By Pooya Stone


U.K. Prime Minister Boris Johnson says that Iran is responsible for an attack against the facilities of Saudi oil giant Aramco.

NEW YORK – The Associated Press reported on 23 September 2019: “Britain has concluded that Iran was responsible for attacks on oil facilities in Saudi Arabia.” AP added that U.K. Prime Minister Boris Johnson said on Sunday that his country would consider taking part in a U.S.-led military effort to bolster the Gulf kingdom’s defenses. This comes while Iran’s president announced plans for a rival Iranian-led security coalition.

On 23 September, The Guardian reported also that the British Prime Minister Boris Johnson spoke to reporters on his plane en route to the UN General Assembly (UNGA) in New York:

“The UK now believes Iran was responsible for a major attack earlier this month on Saudi Arabian oil facilities, Boris Johnson has said, also raising the possibility that the British military could become involved in helping secure the Saudis against future aggression.”

The announcement by Boris Johnson is a change in the country's stance on the Aramco attacks.
The 14 September attacks by the Iranian government on Saudi oil facilities have raised tensions in the region. On the one hand, Iran is trying to take advantage of these conditions to ease pressure from sanctions, while on the other, it tries to portray itself as strong to give hope to government loyalists.
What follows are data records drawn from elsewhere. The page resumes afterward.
-- ==== Sys2Proof/Tests/Slice0.lean ====
section
/-! SUPPORT. Small tests: ill-formed commands that the check refuses, worked figures of the manual, and for each
statement of Certificates/Slice0/Obligations.lean that has hypotheses a state and operands that meet them. -/

namespace Sys2Proof.Tests

-- One theorem at a time: each waits for the kernel, and as many threads would wait as there are theorems.
set_option Elab.async false

open Sys2Proof Sys2Proof.Machine

/-! ## Ill-formed commands (R205) -/

theorem test_ill_formed_refused :
    ([.readMeter .uplink 256, .templatePut .uplink 256 8 8 [0] 0 0 2 none, .templatePut .uplink 0 256 8 [0] 0 0 2 none,
      .templatePut .uplink 0 8 256 [0] 0 0 2 none, .templatePut .uplink 0 8 8 [64] 0 0 2 none,
      .templatePut .uplink 0 8 8 [3, 3] 0 0 2 none, .templatePut .uplink 0 8 8 [0] 65536 0 2 none,
      .templatePut .uplink 0 8 8 [0] 0 256 2 none, .templatePut .uplink 0 8 8 [0] 0 0 256 none,
      .templatePut .uplink 0 8 8 [0] 0 0 2 (some 256), .templateClear .uplink 256, .tagSettingsPut .uplink 256,
      .templateRead .uplink 256, .readTagDiagnostics .uplink 256,
      .machinePut .uplink 281474976710656 0 0 1 none none none none 0 0,
      .machinePut .uplink 1 256 0 1 none none none none 0 0, .machinePut .uplink 1 0 256 1 none none none none 0 0,
      .machinePut .uplink 1 0 0 256 none none none none 0 0, .machinePut .uplink 1 0 0 1 (some 4294967296) none none none 0 0,
      .machinePut .uplink 1 0 0 1 none (some 4294967296) none none 0 0,
      .machinePut .uplink 1 0 0 1 none none (some 4294967296) none 0 0,
      .machinePut .uplink 1 0 0 1 none none none (some 4294967296) 0 0, .machinePut .uplink 1 0 0 1 none none none none 256 0,
      .machinePut .uplink 1 0 0 1 none none none none 0 256, .machineRemove .uplink 281474976710656,
      .openSitePut .uplink 256 0 none none, .openSitePut .uplink 0 256 none none,
      .openSitePut .uplink 0 0 (some 4294967296) none, .openSitePut .uplink 0 0 none (some 4294967296),
      .periodSettingsPut .uplink 65536] : List Instr).all (fun i => !i.wf) = true := by decide
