/-- Choosing for one transmitter (R135, R136, R137). -/
def State.chooseFor (s : State) (n : Tx) (t : RunNow) : State :=
  let now := t.minute
  if s.mayChoose n then
    let s := match s.run.cur[n] with
      | none => State.chooseEmpty ((s.candidates n now).length + 1) n now s
      | some r => s.chooseAfter n r now
    if s.dueAtChoosing n now then (s.prepare n now).passToCurrent n t else s
  else s

/-- Choosing for every transmitter, in no fixed order (R135). -/
def State.chooseAll (s : State) (t : RunNow) : State :=
  let (ns, s) := s.arrange (allTx.filter s.mayChoose)
  forAll ns (fun n s => s.chooseFor n t) s

/-! ## End and run-through -/

/-- The slew condition of a run-through (R146). -/
def State.slewCarries (s : State) (m : Ant) (a b : Option Nat) : Bool :=
  match a, b with
  | none, none => true
  | some x, some y =>
    x == y &&
      match s.cfg.antRot m with
      | some k => (s.slew[k]).target == some x && (s.slew[k]).state != .fault
      | none => false
  | _, _ => false

/-- A switch is STEADY in place at a position. -/
def State.standsAt (s : State) (w : Sw) (p : Pos) : Bool :=
  let r := s.sw w
  r.state == .steady && r.commanded == p && r.confirmed == .stands p

/-- The conditions of a run-through on antenna m (R146). -/
def State.runsThrough (s : State) (n : Tx) (c r : RunRec) (m : Ant) (now : Nat) : Bool :=
  c.state == .onAir && c.inUse == some m && r.start == now && r.state == .waiting && r.deferred == some m &&
    s.antPasses n r.freq m && c.freq == r.freq && s.slewCarries m c.az r.az && s.standsAt (.out n) .antenna &&
    s.standsAt (.sel m) (.bus n) && (s.tx[n]).state.isReady && (s.tx[n]).tuned == some r.freq

/-- A run-through (R146). -/
def State.runThrough (s : State) (n : Tx) (c r : RunRec) (m : Ant) (now : Nat) : State :=
  let item := if s.slewItem r m == .notNeeded then Item.notNeeded else Item.done
  let r' := { r with state := .onAir, aired := true, inUse := some m, deferred := none, alternate := m != r.primary,
                     route := .done, tune := .done, slew := item }
  let s := (s.setSlot n .nxt none).setSlot n .cur (some r')
  let s := ((s.writeOutcome c .ended none now).permitSync).raise .run
  let s := match r.az with
    | some z => (s.slewSchedule r.num m z).2
    | none => s
  let s :=
    if c.feed == r.feed then s
    else
      let (a, s) := s.feedRequest n r.feed r.num
      if a == .accepted then s else s.raise .run
  s.slewWithdraw c.num

/-- The reason of a record that misses its grace (R145). -/
def State.graceReason (s : State) : RunReason := if s.hall.state == .normal then .graceExpired else .hall

/-- A record in PREPARING or READY at its end or the end of its grace (R145). -/
def State.lateEnd (s : State) (n : Tx) (r : RunRec) (now : Nat) : State :=
  if r.aired then s.endRun n .cur r true now else s.missRun n .cur r s.graceReason now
Ahmad Alam al-Hoda, the Friday prayers Imam of the Iranian government in Mashhad, said at Friday prayers on September 5, "Today, Iraq's Hezbollah is Iran; Hezbollah is Iran; Ansarollah in Yemen is Iran; the nationalist front in Syria is Iran; the Palestinian Islamic Jihad is Iran; Palestine’s Hamas is Iran.”

Referring to Ali Khamenei, the Supreme Leader of Iran, he said: "[Khamenei] has declared that resistance in the region has one imam [leader] and that he is the supreme leader of the Islamic Revolution of Iran ... Today, Iran’s issue is no longer one country and isn’t limited to geographical borders. ”

On the eve of the UN's annual summit in New York, U.S. Treasury Secretary Steve Mnuchin said in a NBC television interview on 22 September: “I think this is an example of it’s absolutely working because what we have done is we have cut off the Iranian regime’s money and they are now desperate.

So all these actions are because their economy is suffering. They are running out of money and these are all signs of desperation, so our maximum pressure campaign is about weakening around so that they can’t spend money on terror. So, I think this is absolutely a sign of desperation that the campaign is working.”